[Data entries]

───

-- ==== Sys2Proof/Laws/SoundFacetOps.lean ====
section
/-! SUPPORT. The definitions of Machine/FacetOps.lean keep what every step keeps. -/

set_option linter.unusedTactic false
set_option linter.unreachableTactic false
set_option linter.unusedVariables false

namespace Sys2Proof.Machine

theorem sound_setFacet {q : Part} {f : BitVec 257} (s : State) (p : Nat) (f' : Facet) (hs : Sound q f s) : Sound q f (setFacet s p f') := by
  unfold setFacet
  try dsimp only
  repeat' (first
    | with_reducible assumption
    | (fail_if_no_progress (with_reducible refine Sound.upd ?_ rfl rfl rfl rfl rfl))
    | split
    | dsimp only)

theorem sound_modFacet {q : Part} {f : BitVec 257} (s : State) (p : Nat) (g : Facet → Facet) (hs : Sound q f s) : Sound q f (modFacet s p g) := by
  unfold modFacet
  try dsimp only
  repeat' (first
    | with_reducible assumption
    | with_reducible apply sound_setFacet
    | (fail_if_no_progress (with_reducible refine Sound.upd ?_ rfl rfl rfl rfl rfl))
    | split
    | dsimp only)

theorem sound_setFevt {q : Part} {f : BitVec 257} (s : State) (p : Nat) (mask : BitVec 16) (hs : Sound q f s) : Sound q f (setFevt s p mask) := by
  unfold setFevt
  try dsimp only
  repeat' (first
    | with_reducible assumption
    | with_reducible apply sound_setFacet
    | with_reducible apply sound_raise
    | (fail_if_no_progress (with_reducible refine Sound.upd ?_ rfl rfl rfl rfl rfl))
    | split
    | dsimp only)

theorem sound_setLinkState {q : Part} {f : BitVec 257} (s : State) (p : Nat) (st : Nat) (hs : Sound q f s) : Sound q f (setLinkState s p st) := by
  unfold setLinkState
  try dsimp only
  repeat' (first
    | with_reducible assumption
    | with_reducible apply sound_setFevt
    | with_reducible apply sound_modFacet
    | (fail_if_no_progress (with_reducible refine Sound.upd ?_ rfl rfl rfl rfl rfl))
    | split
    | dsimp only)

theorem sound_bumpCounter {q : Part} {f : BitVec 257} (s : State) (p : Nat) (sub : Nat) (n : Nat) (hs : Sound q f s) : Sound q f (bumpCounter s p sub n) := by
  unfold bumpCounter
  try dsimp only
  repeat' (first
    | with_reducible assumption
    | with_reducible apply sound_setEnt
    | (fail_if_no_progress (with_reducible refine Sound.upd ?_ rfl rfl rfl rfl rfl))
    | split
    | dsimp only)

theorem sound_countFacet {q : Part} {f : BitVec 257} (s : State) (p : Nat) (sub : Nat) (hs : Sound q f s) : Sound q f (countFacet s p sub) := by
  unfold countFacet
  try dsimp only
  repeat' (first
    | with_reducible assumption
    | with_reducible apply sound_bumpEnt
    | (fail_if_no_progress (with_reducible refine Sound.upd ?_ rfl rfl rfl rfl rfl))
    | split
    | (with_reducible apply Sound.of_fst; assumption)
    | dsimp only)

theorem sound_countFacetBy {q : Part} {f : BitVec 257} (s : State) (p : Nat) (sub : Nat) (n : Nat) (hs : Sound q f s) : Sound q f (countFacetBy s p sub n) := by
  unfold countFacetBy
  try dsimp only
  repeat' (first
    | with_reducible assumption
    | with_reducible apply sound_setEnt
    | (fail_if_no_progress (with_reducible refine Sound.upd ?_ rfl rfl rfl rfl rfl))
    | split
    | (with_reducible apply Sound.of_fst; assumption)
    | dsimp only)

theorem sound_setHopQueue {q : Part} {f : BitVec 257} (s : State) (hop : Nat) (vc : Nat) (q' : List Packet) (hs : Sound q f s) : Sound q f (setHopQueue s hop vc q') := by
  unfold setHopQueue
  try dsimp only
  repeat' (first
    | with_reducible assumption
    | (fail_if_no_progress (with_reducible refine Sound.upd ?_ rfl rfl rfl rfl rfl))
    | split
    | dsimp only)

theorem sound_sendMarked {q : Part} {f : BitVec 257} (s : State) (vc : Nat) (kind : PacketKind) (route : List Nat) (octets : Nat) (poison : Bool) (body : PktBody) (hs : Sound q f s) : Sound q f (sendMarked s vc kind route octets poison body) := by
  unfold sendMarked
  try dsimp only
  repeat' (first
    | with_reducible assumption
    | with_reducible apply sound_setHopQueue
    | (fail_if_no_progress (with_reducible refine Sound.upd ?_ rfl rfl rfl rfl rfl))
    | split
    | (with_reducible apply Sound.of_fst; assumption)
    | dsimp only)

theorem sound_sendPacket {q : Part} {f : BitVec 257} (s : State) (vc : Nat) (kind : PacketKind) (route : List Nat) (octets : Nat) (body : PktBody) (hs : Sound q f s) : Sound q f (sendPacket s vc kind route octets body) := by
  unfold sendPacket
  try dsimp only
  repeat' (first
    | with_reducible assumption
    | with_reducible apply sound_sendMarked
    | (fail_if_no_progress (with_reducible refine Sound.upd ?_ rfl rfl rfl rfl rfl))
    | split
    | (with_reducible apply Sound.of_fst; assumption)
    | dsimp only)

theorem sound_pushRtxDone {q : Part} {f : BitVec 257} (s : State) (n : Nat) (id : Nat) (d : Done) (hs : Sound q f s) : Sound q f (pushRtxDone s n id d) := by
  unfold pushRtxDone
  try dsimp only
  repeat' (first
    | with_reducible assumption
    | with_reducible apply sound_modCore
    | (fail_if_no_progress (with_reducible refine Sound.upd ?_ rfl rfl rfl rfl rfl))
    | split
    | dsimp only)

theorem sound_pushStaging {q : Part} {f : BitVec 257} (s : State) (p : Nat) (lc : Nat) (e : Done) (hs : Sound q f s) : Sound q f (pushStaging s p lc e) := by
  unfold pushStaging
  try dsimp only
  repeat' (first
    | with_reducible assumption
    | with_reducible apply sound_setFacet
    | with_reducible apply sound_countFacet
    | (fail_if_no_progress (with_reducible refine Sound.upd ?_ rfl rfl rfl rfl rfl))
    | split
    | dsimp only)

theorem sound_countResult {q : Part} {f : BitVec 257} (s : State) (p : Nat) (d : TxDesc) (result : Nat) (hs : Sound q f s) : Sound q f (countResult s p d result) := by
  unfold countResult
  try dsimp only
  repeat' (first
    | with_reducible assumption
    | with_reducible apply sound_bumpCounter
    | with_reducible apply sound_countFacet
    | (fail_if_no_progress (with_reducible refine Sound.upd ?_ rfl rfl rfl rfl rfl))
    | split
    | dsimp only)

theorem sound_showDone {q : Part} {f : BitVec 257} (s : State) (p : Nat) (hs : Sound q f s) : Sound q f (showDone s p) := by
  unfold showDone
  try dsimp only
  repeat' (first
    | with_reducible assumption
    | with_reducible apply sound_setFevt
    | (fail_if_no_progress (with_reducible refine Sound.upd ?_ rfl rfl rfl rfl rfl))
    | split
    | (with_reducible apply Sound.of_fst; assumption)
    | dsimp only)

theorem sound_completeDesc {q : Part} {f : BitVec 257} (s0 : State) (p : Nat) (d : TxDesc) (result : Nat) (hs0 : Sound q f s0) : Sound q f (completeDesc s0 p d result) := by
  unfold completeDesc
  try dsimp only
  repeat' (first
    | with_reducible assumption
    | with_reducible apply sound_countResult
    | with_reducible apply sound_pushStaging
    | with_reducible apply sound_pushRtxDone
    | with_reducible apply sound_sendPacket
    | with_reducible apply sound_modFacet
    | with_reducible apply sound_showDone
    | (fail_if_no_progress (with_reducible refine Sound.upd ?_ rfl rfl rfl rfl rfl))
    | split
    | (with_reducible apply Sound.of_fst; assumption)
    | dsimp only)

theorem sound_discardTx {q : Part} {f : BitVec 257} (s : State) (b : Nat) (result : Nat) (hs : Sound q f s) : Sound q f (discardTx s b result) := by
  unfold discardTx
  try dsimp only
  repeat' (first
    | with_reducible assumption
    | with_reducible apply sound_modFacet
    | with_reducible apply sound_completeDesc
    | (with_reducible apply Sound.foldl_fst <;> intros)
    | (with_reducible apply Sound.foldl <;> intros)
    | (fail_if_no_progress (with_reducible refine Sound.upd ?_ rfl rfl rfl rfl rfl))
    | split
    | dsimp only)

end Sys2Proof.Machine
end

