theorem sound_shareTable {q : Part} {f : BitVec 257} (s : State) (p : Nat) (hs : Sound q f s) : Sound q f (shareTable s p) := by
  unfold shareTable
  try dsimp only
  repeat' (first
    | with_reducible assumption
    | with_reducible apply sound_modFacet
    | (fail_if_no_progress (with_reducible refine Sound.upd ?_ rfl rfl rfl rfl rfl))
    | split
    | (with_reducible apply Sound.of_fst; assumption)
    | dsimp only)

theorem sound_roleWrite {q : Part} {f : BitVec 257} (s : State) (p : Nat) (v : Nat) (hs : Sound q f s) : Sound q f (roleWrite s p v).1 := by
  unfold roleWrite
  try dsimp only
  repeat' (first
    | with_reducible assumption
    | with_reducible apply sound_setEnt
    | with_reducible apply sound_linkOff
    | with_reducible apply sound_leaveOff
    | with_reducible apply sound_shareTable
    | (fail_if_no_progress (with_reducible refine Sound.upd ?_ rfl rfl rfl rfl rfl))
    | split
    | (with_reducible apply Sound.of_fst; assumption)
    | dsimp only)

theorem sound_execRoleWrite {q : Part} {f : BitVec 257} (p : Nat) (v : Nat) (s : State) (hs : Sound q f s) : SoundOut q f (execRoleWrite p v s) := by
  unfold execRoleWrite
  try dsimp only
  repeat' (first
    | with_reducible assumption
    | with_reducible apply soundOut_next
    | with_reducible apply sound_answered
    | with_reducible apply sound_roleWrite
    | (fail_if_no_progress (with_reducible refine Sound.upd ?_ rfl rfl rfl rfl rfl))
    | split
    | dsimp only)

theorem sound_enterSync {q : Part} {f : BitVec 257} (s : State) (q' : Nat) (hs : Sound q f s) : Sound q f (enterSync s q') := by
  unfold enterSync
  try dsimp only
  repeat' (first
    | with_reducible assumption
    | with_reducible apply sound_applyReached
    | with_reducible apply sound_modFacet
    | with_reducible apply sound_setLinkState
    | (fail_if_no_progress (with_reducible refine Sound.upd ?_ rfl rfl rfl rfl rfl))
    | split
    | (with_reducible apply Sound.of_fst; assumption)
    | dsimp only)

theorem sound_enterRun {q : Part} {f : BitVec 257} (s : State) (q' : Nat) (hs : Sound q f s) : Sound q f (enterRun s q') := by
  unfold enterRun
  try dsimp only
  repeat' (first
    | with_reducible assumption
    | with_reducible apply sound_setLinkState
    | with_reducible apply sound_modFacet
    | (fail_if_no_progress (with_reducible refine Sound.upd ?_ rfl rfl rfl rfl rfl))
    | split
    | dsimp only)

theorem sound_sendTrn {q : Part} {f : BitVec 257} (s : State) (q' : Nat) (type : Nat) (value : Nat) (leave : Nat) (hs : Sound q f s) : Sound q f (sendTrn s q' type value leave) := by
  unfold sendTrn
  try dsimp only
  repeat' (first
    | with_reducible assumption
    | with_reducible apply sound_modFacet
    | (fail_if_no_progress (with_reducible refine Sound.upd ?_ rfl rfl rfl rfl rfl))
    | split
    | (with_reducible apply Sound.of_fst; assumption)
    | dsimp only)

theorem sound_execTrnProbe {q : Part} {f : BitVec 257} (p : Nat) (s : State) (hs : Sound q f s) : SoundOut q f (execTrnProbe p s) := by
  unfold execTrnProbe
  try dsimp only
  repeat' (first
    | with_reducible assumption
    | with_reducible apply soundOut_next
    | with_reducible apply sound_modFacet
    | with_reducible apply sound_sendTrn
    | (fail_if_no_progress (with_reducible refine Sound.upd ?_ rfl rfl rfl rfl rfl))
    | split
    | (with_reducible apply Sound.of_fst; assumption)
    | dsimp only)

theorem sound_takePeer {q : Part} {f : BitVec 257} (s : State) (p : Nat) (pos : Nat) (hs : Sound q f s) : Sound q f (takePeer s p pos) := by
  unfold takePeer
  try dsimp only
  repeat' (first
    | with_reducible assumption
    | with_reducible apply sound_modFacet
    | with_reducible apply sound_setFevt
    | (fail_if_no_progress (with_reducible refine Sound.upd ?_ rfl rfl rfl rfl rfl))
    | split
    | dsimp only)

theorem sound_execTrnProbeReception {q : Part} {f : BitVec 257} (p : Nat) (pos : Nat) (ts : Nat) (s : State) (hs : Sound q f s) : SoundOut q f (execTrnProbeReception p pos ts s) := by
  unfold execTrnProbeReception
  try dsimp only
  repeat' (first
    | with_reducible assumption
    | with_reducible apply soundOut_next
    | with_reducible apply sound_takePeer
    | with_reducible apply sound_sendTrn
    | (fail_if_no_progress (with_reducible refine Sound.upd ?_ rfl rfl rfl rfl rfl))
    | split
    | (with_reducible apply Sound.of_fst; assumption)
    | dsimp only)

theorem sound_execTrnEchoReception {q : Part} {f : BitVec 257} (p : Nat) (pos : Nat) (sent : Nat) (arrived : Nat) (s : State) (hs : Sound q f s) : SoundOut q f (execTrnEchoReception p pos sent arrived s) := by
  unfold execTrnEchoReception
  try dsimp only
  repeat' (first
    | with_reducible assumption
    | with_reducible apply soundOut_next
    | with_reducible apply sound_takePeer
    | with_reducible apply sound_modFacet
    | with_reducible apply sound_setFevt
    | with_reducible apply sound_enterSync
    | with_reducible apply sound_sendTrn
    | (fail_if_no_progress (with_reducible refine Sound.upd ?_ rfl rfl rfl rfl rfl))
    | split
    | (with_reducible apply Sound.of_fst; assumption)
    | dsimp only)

───

| WHAT THE TASK REQUIRES |
Please copy out each line in the entries that mentions the string "execRoleWrite".

| EXERCISE SOLUTION |
theorem sound_execRoleWrite {q : Part} {f : BitVec 257} (p : Nat) (v : Nat) (s : State) (hs : Sound q f s) : SoundOut q f (execRoleWrite p v s) := by
  unfold execRoleWrite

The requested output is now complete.